** Task brief **
Retype exactly, and only, the lines from the one that contains "else if m1.boot.maintStrap then maint 1" through the final line of the entries.

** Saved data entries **
= = =

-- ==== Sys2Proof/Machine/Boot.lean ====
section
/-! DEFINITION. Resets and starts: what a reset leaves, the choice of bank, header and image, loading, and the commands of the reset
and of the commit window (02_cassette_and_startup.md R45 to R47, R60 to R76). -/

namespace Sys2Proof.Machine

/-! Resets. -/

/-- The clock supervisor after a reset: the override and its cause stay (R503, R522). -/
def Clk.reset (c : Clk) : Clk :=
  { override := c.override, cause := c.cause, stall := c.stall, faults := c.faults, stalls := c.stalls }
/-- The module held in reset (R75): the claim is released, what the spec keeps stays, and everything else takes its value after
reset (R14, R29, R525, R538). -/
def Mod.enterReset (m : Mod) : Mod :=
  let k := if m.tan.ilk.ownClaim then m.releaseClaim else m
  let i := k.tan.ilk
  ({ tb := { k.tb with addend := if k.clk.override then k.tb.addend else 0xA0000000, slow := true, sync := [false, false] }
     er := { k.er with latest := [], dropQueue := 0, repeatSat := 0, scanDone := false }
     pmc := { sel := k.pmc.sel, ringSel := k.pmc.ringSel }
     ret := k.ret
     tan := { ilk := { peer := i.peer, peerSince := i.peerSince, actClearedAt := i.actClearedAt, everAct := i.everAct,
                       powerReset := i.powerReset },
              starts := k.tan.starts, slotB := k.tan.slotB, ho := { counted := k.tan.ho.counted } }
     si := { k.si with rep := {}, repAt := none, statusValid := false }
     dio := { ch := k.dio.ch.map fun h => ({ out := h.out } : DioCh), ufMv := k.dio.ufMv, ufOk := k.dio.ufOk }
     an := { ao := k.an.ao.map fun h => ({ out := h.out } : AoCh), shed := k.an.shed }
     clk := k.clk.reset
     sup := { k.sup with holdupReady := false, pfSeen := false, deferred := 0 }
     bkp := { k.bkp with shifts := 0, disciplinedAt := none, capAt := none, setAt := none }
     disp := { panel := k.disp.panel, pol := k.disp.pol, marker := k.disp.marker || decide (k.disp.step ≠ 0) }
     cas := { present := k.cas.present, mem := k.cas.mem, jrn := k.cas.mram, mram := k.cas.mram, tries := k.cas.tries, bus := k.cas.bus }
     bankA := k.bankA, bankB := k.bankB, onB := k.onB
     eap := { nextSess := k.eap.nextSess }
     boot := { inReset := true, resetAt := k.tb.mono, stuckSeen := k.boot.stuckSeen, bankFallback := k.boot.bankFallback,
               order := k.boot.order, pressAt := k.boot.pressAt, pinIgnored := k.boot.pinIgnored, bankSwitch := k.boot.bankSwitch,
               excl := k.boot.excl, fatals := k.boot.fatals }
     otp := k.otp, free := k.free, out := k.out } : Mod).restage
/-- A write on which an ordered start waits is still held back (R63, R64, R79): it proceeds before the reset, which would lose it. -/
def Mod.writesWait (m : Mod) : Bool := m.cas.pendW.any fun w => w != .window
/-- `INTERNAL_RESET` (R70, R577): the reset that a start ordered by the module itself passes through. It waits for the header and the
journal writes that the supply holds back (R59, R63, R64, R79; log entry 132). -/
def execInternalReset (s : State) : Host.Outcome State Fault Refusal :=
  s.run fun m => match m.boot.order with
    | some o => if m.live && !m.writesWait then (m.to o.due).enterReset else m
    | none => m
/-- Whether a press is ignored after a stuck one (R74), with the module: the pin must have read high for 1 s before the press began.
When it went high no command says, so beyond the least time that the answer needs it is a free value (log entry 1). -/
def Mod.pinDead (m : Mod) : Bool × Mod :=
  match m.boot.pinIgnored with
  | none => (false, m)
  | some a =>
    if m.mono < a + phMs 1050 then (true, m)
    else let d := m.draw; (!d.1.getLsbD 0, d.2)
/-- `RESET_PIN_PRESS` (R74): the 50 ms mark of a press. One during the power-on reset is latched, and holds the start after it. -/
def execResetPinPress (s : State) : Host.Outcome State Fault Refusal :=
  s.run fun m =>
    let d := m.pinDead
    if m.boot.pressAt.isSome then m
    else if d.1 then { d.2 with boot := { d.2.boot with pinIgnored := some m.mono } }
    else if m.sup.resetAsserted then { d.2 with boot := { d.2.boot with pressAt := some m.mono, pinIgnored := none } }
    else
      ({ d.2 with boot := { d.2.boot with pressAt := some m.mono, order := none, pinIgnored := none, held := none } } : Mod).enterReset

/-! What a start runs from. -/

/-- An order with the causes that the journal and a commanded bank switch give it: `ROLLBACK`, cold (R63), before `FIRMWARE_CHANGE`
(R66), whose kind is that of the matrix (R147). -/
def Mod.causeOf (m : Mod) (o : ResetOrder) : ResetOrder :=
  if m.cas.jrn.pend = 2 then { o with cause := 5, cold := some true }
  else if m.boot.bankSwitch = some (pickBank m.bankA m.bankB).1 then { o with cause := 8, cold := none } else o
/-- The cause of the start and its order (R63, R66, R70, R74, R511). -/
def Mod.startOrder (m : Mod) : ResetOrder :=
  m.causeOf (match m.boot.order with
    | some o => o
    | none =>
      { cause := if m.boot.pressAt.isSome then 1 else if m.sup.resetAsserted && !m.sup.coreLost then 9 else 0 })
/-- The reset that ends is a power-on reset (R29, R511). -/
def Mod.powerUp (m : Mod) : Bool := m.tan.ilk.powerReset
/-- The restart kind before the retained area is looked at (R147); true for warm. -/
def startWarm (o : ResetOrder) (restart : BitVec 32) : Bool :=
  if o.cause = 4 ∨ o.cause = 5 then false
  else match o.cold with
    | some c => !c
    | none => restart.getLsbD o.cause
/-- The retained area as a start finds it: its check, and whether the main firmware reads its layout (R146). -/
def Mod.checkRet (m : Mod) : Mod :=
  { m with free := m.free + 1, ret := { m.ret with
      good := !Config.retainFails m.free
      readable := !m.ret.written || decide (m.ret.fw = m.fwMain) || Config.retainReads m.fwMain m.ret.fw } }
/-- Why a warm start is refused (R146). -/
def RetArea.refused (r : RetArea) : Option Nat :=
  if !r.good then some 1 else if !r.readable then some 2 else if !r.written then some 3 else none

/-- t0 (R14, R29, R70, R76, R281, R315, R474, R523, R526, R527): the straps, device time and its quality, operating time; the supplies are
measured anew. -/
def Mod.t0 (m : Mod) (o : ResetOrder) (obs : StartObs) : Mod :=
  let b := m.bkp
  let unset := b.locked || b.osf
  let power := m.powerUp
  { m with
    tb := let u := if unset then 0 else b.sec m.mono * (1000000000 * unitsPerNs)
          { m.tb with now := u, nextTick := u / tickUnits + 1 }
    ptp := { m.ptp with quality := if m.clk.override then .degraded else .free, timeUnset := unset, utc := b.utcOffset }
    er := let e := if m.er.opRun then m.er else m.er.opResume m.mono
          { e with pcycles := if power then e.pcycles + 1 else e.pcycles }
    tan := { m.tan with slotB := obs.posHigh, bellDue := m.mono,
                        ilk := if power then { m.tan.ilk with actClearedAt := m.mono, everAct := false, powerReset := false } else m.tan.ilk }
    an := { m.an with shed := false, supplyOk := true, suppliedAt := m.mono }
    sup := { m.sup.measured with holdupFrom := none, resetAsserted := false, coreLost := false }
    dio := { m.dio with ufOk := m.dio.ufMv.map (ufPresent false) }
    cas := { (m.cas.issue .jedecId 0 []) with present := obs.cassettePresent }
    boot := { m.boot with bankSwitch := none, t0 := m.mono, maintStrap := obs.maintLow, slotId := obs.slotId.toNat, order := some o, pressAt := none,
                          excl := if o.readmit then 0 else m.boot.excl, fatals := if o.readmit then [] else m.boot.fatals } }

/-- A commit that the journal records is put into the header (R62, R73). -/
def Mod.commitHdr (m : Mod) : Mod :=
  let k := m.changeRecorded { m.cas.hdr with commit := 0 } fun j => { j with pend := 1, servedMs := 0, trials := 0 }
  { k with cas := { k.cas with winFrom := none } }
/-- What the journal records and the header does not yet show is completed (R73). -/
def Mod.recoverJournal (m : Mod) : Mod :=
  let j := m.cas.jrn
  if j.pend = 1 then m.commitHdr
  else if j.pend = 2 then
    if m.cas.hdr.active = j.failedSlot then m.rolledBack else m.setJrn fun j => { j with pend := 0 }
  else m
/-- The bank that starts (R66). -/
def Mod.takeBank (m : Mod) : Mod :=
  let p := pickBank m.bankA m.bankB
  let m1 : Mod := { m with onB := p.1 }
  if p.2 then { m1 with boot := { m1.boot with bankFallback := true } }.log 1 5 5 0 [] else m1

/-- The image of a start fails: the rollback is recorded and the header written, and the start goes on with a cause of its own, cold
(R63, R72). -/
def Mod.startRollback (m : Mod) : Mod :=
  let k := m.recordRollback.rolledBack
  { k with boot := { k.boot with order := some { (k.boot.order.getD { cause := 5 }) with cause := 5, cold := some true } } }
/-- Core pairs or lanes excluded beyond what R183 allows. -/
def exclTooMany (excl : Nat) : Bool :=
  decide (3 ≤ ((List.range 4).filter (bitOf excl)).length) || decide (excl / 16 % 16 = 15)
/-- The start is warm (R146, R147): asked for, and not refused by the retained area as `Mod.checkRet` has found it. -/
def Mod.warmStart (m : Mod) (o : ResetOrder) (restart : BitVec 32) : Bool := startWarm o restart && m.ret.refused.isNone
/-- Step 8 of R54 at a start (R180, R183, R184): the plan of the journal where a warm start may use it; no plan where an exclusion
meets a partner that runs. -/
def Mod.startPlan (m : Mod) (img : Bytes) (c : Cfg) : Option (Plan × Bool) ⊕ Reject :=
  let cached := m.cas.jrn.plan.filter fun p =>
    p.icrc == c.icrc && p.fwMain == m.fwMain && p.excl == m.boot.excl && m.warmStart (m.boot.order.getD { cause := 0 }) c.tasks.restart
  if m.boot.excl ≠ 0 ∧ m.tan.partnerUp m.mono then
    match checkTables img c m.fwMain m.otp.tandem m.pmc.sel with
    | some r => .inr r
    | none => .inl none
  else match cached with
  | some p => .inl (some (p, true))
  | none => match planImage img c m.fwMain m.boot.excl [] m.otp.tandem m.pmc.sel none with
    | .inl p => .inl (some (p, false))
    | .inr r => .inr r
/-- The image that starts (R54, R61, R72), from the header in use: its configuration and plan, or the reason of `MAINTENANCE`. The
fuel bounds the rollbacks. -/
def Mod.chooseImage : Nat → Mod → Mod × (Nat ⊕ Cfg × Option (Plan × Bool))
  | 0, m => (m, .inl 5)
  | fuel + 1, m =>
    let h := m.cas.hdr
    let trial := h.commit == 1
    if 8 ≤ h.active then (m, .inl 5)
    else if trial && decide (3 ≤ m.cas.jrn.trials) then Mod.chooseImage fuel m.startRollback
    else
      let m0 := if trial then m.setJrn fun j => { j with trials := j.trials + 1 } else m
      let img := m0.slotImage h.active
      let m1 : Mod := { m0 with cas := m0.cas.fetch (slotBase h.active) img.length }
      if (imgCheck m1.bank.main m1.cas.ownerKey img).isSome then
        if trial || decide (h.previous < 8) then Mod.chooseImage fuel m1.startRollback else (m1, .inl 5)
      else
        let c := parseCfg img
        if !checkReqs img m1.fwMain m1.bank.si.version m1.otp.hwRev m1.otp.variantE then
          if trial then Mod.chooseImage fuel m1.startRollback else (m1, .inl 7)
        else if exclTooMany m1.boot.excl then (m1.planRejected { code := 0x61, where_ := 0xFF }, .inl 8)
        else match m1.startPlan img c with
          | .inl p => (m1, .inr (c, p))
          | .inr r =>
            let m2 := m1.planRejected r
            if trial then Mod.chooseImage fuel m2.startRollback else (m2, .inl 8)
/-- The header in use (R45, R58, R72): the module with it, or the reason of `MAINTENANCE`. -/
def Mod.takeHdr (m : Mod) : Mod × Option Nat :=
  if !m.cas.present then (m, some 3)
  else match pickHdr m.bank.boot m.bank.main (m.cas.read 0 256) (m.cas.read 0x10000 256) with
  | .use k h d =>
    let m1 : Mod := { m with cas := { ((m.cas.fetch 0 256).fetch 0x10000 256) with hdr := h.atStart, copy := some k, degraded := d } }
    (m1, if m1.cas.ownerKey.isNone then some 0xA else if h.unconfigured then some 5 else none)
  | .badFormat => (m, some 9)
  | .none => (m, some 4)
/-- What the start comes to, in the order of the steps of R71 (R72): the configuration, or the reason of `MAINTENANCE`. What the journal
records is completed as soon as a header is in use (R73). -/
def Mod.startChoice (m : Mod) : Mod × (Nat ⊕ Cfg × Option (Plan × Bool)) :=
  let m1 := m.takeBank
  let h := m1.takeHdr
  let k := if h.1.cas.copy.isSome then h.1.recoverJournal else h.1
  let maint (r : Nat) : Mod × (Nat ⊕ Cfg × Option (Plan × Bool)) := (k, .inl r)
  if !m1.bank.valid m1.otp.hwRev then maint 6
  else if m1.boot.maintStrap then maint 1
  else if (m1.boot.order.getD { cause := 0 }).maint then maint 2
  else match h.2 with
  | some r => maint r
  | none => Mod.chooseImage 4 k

= = =

** Completed task **
  else if m1.boot.maintStrap then maint 1
  else if (m1.boot.order.getD { cause := 0 }).maint then maint 2
  else match h.2 with
  | some r => maint r
  | none => Mod.chooseImage 4 k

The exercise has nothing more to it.